Yeah, before I did this "no-knead" thing, I thought bread was a lotta work. All this rising and punching and re-rising and covering and storing... which is why I bought the bread machines.

So I found this little gem. Throw the 4 items in a bowl, mix it up, cover and rest in a warm place for a couple hours and then in the fridge overnight. Next day remove the dough from the fridge and rest an hour, preheat oven and dutch oven, flop the dough on parchment paper and pop the paper into the dutch. Thirty minutes at 450F covered and 12 w/o the lid. My hands don't even get dirty.

That last loaf got raves at Thanksgiving with more than one person asking "You made this" with of course that look of wonder on their face - :)
 
That last loaf got raves at Thanksgiving with more than one person asking "You made this" with of course that look of wonder on their face - :)
The correct response would be: "Of course! Doesn't EVERYONE make their own bread?"
 
Hmmm, that looks familiar, you used the no knead recipe?
 
Hmmm, that looks familiar, you used the no knead recipe?
I did. As you said, super easy and outstanding bread! Definitely a keeper.

My go-to bakery closed shop several years ago and that began a quest for decent bread. We found a suitable substitute after many trials, but that only works when at our dirt home. Finding good bread when cruising is important and I had been resisting the obvious answer of baking our own as it seemed too complicated. Your no-knead recipe fixes that completely.

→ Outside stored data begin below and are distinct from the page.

-- ==== Sys2Proof/Machine/DomainOps.lean ====
section
/-! DEFINITION. Shared operations of cells and domains (chapter Regulator Cells and Domains, R53 to R60). Cell states: 0 OFF,
1 PRECHARGE, 2 ON, 3 LIMITED, 4 FAILED, 5 ISOLATED. Domain states: 0 DARK, 1 WAKING, 2 LIVE, 3 DERATED, 4 QUIESCING,
5 FENCED. -/

namespace Sys2Proof.Machine

/-- State of a domain. -/
def State.domSt (s : State) (d : Nat) : Nat := s.getF .DOM_STATUS_STATE d

/-- State of a cell. -/
def State.cellSt (s : State) (c : Nat) : Nat := s.getF .CEL_STATUS_STATE c

/-- Whether a domain is in LIVE, DERATED or QUIESCING. -/
def State.powered (s : State) (d : Nat) : Bool := 2 ≤ s.domSt d ∧ s.domSt d ≤ 4

/-- The domain numbers. -/
def State.doms (s : State) : List Nat := List.range s.cfg.table.domains

/-- Whether every domain is DARK or FENCED. -/
def State.allDown (s : State) : Bool := s.doms.all (fun d => s.domSt d = 0 ∨ s.domSt d = 5)

/-- Whether every domain that is not a fabric domain is DARK or FENCED (R121). -/
def State.nonFabricDown (s : State) : Bool :=
  s.doms.all (fun d => s.cfg.table.domClass d = 4 ∨ s.domSt d = 0 ∨ s.domSt d = 5)

/-- n_avail: cells of a domain in OFF, PRECHARGE, ON or LIMITED. -/
def State.navail (s : State) (d : Nat) : Nat := ((s.cfg.table.domCells d).filter (fun c => s.cellSt c ≤ 3)).length

/-- The ceiling of R113 for a count of available cells. -/
def State.ceilOf (s : State) (d n : Nat) : Nat :=
  ((List.range 16).filter (fun st => s.ilim d st ≤ 128 * n)).foldl max 0

/-- FENCE_AT of a class as it is used (R115). -/
def State.fenceAt (s : State) (k : Nat) : Nat :=
  clampN ([2, 2, 0, 0, 0].getD k 0) (classCells k - 1) (s.getF .DOM_CLS_CFG_FENCE_AT k)

/-- Whether a domain may stand in LIVE no longer: a ceiling below 15, or no valid droop sensor (R58, R118). -/
def State.derated (s : State) (d : Nat) : Bool := s.getF .DOM_STATUS_CEIL d < 15 ∨ s.getF .DOM_STATUS_DS_VALID d = 0

/-- Shows the permit gate of a domain (R130, R131, R422). -/
def State.showGate (s : State) (d : Nat) : State :=
  s.setB .DOM_STATUS_GATE_CLOSED d (s.dom.gateAll ∨ s.dom.stackGate ∨ Tbl.get 0 s.dom.floor d ≠ 0)

/-- Sets the droop floor of a domain, 0 for none and one more than its height in codes otherwise, and whether it falls (R130). -/
def State.setFloor (s : State) (d h : Nat) (falls : Bool) : State :=
  let s : State := { s with dom := { s.dom with floor := Tbl.putD 0 s.dom.floor d h, floorFalling := Tbl.putD false s.dom.floorFalling d falls } }
  ((s.setB .DOM_STATUS_DROOP_FLOOR d (h ≠ 0)).showGate d).rearb 2 d

/-- Replaces a domain's estimation record. -/
def State.setEst (s : State) (d : Nat) (e : EstDom) : State :=
  { s with est := { s.est with dom := Tbl.putD EstDom.empty s.est.dom d e } }

/-- Notes a hold cause of R216 in the millisecond in progress. -/
def State.estHold (s : State) (d cause : Nat) : State :=
  let e := s.estDom d
  if e.holds.contains cause then s else s.setEst d { e with holds := e.holds ++ [cause] }

/-- Moves a cell to a state. A cell that enters or leaves PRECHARGE, ON and LIMITED holds the calibration of its domain, and
one that enters FAILED makes the measurement of the window invalid (R210, R216). -/
def State.setCell (s : State) (c st : Nat) : State :=
  let d := s.cfg.table.cellDom c
  let old := s.cellSt c
  let s := s.setF .CEL_STATUS_STATE c st
  let s := s.when (decide (1 ≤ old ∧ old ≤ 3) ≠ decide (1 ≤ st ∧ st ≤ 3)) (fun s => s.estHold d 6)
  s.when (st = 4) (fun s => s.setEst d { s.estDom d with failedCell := true })

/-- Whether the Goose holds the cells of a domain open (R427, R429). -/
def State.gooseOpens (s : State) (d : Nat) : Bool := s.flt.gooseShut.contains 4 ∨ s.flt.gooseShut.contains (5 + d)

/-- The cells of a domain enter OFF (R109, R119). -/
def State.cellsOff (s : State) (d : Nat) : State :=
  let s := s.each ((s.cfg.table.domCells d).filter (fun c => 1 ≤ s.cellSt c ∧ s.cellSt c ≤ 3)) (fun c s => s.setCell c 0)
  { s with dom := { s.dom with rejoin := s.dom.rejoin.filter (fun p => ¬ (s.cfg.table.domCells d).contains p.1) } }

/-- What a domain does on entering DARK or FENCED (R118, R127, R139). -/
def State.enterDown (s : State) (d : Nat) : State :=
  let s := (s.cellsOff d).setFloor d 0 false
  let s : State := { s with dom := { s.dom with
    ramping := s.dom.ramping.put d false, lossFence := s.dom.lossFence.put d false, fenceReq := s.dom.fenceReq.put d false } }
  ((s.stopOn 2 d).stopOn 3 d).stopOn 4 d

/-- What a domain does on entering QUIESCING (R118, R126). -/
def State.enterQuiesce (s : State) (d : Nat) : State :=
  let s : State := { s with dom := { s.dom with
    quiesceCeil := s.dom.quiesceCeil.put d (s.getF .DOM_STATUS_STEP d), forced := s.dom.forced.put d false,
    ramping := s.dom.ramping.put d false } }
  s.emit (.quiesceReq d)

/-- What a domain does on entering FENCED (R117, R353, and the final reply of FENCE_DOMAIN in R351). -/
def State.enterFenced (s : State) (d : Nat) : State :=
  let f := if Tbl.get false s.dom.forced d then 1 else 0
  ((s.event .DOM_EVENT_FENCE d 0x02 d).notice 1 d).replyAll 0x80 (fun p => leAt p.payload 0 2 = d) stOk [f, 0, 0, 0]

/-- Moves a domain to a state, with everything R118 gives that entry. -/
def State.domEnter (s : State) (d new : Nat) : State :=
  let old := s.domSt d
  if old = new then s
  else
    let s := (s.setF .DOM_STATUS_STATE d new).setB .DOM_STATUS_READY d (new = 2 ∨ new = 3)
    let s := (s.setB .DOM_STATUS_WAKE_WAIT d (new = 1)).when (old = 1) (fun s =>
      { s with dom := { s.dom with admitted := s.dom.admitted.put d false } })
    let s := s.when (new ≠ 2 ∧ new ≠ 3) (fun s =>
      ({ s with bud := { s.bud with fixedLost := s.bud.fixedLost.filter (fun t => t ≠ d) } } : State).estHold d 1)
    let s := s.when (new = 0 ∨ new = 5) (fun s => s.enterDown d)
    let s := s.when (old = 5) (fun s => s.notice 2 d)
    let s := s.when (new = 1) (fun s => s.startDomain d)
    let s := s.when (new = 4) (fun s => s.enterQuiesce d)
    let s := s.when (new = 3) (fun s => (s.event .DOM_EVENT_DERATE d 0x02 d).notice 3 d)
    let s := s.when (new = 5) (fun s => s.enterFenced d)
    let s := s.when (new = 0 ∨ new = 5) (fun s => { s with dom := { s.dom with forced := s.dom.forced.put d false } })
    let s := s.when (1 ≤ new ∧ new ≤ 4) (fun s => (s.rearb 2 d).rearb 4 d)
    if new = 0 ∨ new = 4 ∨ new = 5 then s.denyDomain d else s.checkWaves

/-- Whether the release sequence lets POWER wake a domain (R118, R399). -/
def State.mayPower (s : State) (d : Nat) : Bool :=
  s.dom.powerGo = 2 ∨ (s.dom.powerGo = 1 ∧ s.cfg.table.domClass d = 4)

/-- Moves a domain to a state; a domain that reaches DARK with POWER = 1 enters WAKING at once (R120). -/
def State.domGo (s : State) (d new : Nat) : State :=
  let s := s.domEnter d new
  s.when (new = 0 ∧ s.domSt d = 0 ∧ s.isSet .DOM_CTRL_POWER d ∧ s.mayPower d) (fun s => s.domEnter d 1)

/-- A domain acts on its POWER field (R118, R120, R128). -/
def State.powerActs (s : State) (d : Nat) : State :=
  match s.domSt d, s.isSet .DOM_CTRL_POWER d with
  | 0, true => s.when (s.mayPower d) (fun s => s.domEnter d 1)
  | 1, false => s.domGo d 0
  | 2, false => s.domGo d 4
  | 3, false => s.domGo d 4
  | _, _ => s

/-- A fence request meets a domain (R118, R128); `loss` marks the cell-loss fence, which also holds the ladder at step 0
(R114). -/
def State.fence (s : State) (d : Nat) (loss : Bool) : State :=
  match s.domSt d with
  | 0 => s.domGo d 5
  | 1 => s.domGo d 5
  | 5 => s
  | st =>
    let s : State := { s with dom := { s.dom with
      fenceReq := s.dom.fenceReq.put d true,
      lossFence := if loss then s.dom.lossFence.put d true else s.dom.lossFence } }
    if st = 4 then s.rearb 4 d else s.domGo d 4

/-- The end of a domain's quiesce: FENCED with a fence request pending, DARK without (R118, R127). -/
def State.quiesceEnd (s : State) (d : Nat) : State := s.domGo d (if Tbl.get false s.dom.fenceReq d then 5 else 0)

/-- Every quiescing domain ends at once (R127). -/
def State.endQuiescing (s : State) : State := s.each (s.doms.filter (fun d => s.domSt d = 4)) (fun d s => s.quiesceEnd d)

/-- A fatal stop meets a domain (R127, R423). -/
def State.fatalQuiesce (s : State) (d : Nat) : State :=
  if 1 ≤ s.domSt d ∧ s.domSt d ≤ 4 then s.fence d false else s

/-- LIVE and DERATED follow the ceiling and the droop sensors of the domain (R58, R118). -/
def State.derateCheck (s : State) (d : Nat) : State :=
  if s.domSt d = 2 ∧ s.derated d then s.domGo d 3
  else if s.domSt d = 3 ∧ ¬ s.derated d then s.domGo d 2
  else s

/-- Counts the available cells of a domain again: n_avail, ceiling, cell-loss fence and DERATED (R113, R114, R116); a loss in
QUIESCING makes FENCED its end state (R128). -/
def State.cellsChanged (s : State) (d : Nat) : State :=
  let n := s.navail d
  let was := s.getF .DOM_STATUS_CELLS_OK d
  let k := s.cfg.table.domClass d
  let s := ((s.setF .DOM_STATUS_CELLS_OK d n).setF .DOM_STATUS_CEIL d (s.ceilOf d n)).rearbDom d
  let s := s.when (k = 4 ∧ n = 0 ∧ was ≠ 0) (fun s => s.raise 0x02 9 d)
  let s := s.when (n < was ∧ s.domSt d = 4) (fun s => s.fence d false)
  if n ≤ s.fenceAt k ∧ s.domSt d ≠ 5 then s.fence d true else s.derateCheck d

/-- The cell-loss fence meets the domains of a class again, as FENCE_AT of the class has been written (R113, R115). -/
def State.fenceCheck (s : State) (k : Nat) : State :=
  s.each (s.doms.filter (fun d => s.cfg.table.domClass d = k)) (fun d s =>
    if s.navail d ≤ s.fenceAt k ∧ s.domSt d ≠ 5 then s.fence d true else s)

/-- A waking domain whose every available cell is in ON goes LIVE, or DERATED (R118). -/
def State.wakeDone (s : State) (d : Nat) : State :=
  let avail := (s.cfg.table.domCells d).filter (fun c => s.cellSt c ≤ 3)
  if s.domSt d = 1 ∧ Tbl.get false s.dom.admitted d ∧ avail ≠ [] ∧ avail.all (fun c => s.cellSt c = 2) then
    s.domGo d (if s.derated d then 3 else 2)
  else s

/-- A cell counts as lost: LOSS_COUNT, DOM_EVENT.CELL_FAIL and its contained source (R112, R117). -/
def State.cellLoss (s : State) (c : Nat) : State :=
  let d := s.cfg.table.cellDom c
  (s.bumpF .CEL_STATUS_LOSS_COUNT c).event .DOM_EVENT_CELL_FAIL d 0x02 d

/-- A cell enters FAILED (R109, R110). -/
def State.cellFail (s : State) (c cause : Nat) : State :=
  if s.cellSt c ≤ 3 then
    let d := s.cfg.table.cellDom c
    let s := (s.setCell c 4).setF .CEL_STATUS_FAIL_CAUSE c cause
    (((s.cellLoss c).capEvent 3 d).cellsChanged d).wakeDone d
  else s

/-- Whether a cell number is in use. -/
def State.cellIs (s : State) (c : Nat) : Bool := c < s.cfg.table.cells

/-- Sets whether a READMIT check runs on a cell (R112). -/
def State.setChecking (s : State) (c : Nat) (b : Bool) : State :=
  { s with dom := { s.dom with checking := s.dom.checking.put c b } }

/-! ### The minimum tree (R53 to R59) -/

/-- H in 0.5 mV units. -/
def State.hHalf (s : State) : Int := rneDiv s.hTarget 64

/-- The valid sensors of a domain. -/
def State.validSensors (s : State) (d : Nat) : List Nat :=
  (s.cfg.table.domSensors d).filter (fun x => s.isSet .DOM_DS_VALID x)

/-- The entry of a domain in the tree: its lowest valid headroom less the offset in use, or H with no valid sensor (R56, R58). -/
def State.domEntry (s : State) (d : Nat) : Int :=
  match (s.validSensors d).map (fun x => s.getS .DOM_DS_HEADROOM x) with
  | [] => s.hHalf
  | x :: r => r.foldl min x - s.getF .DOM_MEAS_OFFSET d

/-- A headroom as an 8-bit register shows it: 0xFF for 127.5 mV or more, 0 below 0. -/
def hrCode (h : Int) : Nat := (clampI 0 255 h).toNat

/-- The lowest of a list. -/
def minOf (l : List Int) : Option Int :=
  match l with
  | [] => none
  | x :: r => some (r.foldl min x)

/-- Forms the stack minima from the domain entries (R53, R59, R122, R131), and notes since when the minimum stands at or above
H − 2.5 mV; with no member none lies below (R358; assumption 108). -/
def State.formStack (s : State) : State :=
  let all := minOf (s.dom.hrDom.map (fun p => p.2))
  let gate := minOf ((s.dom.hrDom.filter (fun p => s.domSt p.1 ≠ 1)).map (fun p => p.2))
  let ok : Bool := all.all (fun h => (s.hTarget : Int) ≤ 64 * h + 320)
  let s : State := { s with dom := { s.dom with hrStack := all, hrGate := gate,
                                                 hrOkAt := if ok then some (s.dom.hrOkAt.getD s.time) else none,
                                                 hadMember := s.dom.hadMember ∨ (s.eng.running ∧ all ≠ none) } }
  s.setF .GLB_VSTK_STATUS_HEADROOM_MIN 0 (match all with
    | none => 255
    | some h => hrCode h)

/-- Puts the entry of one domain into the tree, or takes it out (R54). -/
def State.formDom (s : State) (d : Nat) : State :=
  if 1 ≤ s.domSt d ∧ s.domSt d ≤ 4 then
    let h := s.domEntry d
    ({ s with dom := { s.dom with hrDom := s.dom.hrDom.put d h } } : State).setF .DOM_MEAS_HR_MIN d (hrCode h)
  else ({ s with dom := { s.dom with hrDom := s.dom.hrDom.erase d } } : State).setF .DOM_MEAS_HR_MIN d 255

/-- Forms the whole tree at a droop sample. -/
def State.formTree (s : State) : State := (s.each s.doms (fun d s => s.formDom d)).formStack

end Sys2Proof.Machine
end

Have you tried baking the bread without the Dutch oven?
 
We ate that loaf still warm from the oven like starving wolves. It was heavenly. The goal has been to make sliced bread for BLTs and sandwiches of all types. What do you guys do for slicing crusty, "organic" shaped loaves?
 
We were able to get out of the PNW in time to avoid the atmospheric river. Have been watching the news and glad I had scheduled a bread making program. The classes were sort of semi-commercial baking and had many irons in the fire (loaves proofing or in the oven) at the same time. Now I have to take a couple of days to look at my notes and remember what I "learned." In theory, I know a lot about bread making and have a diploma to prove it.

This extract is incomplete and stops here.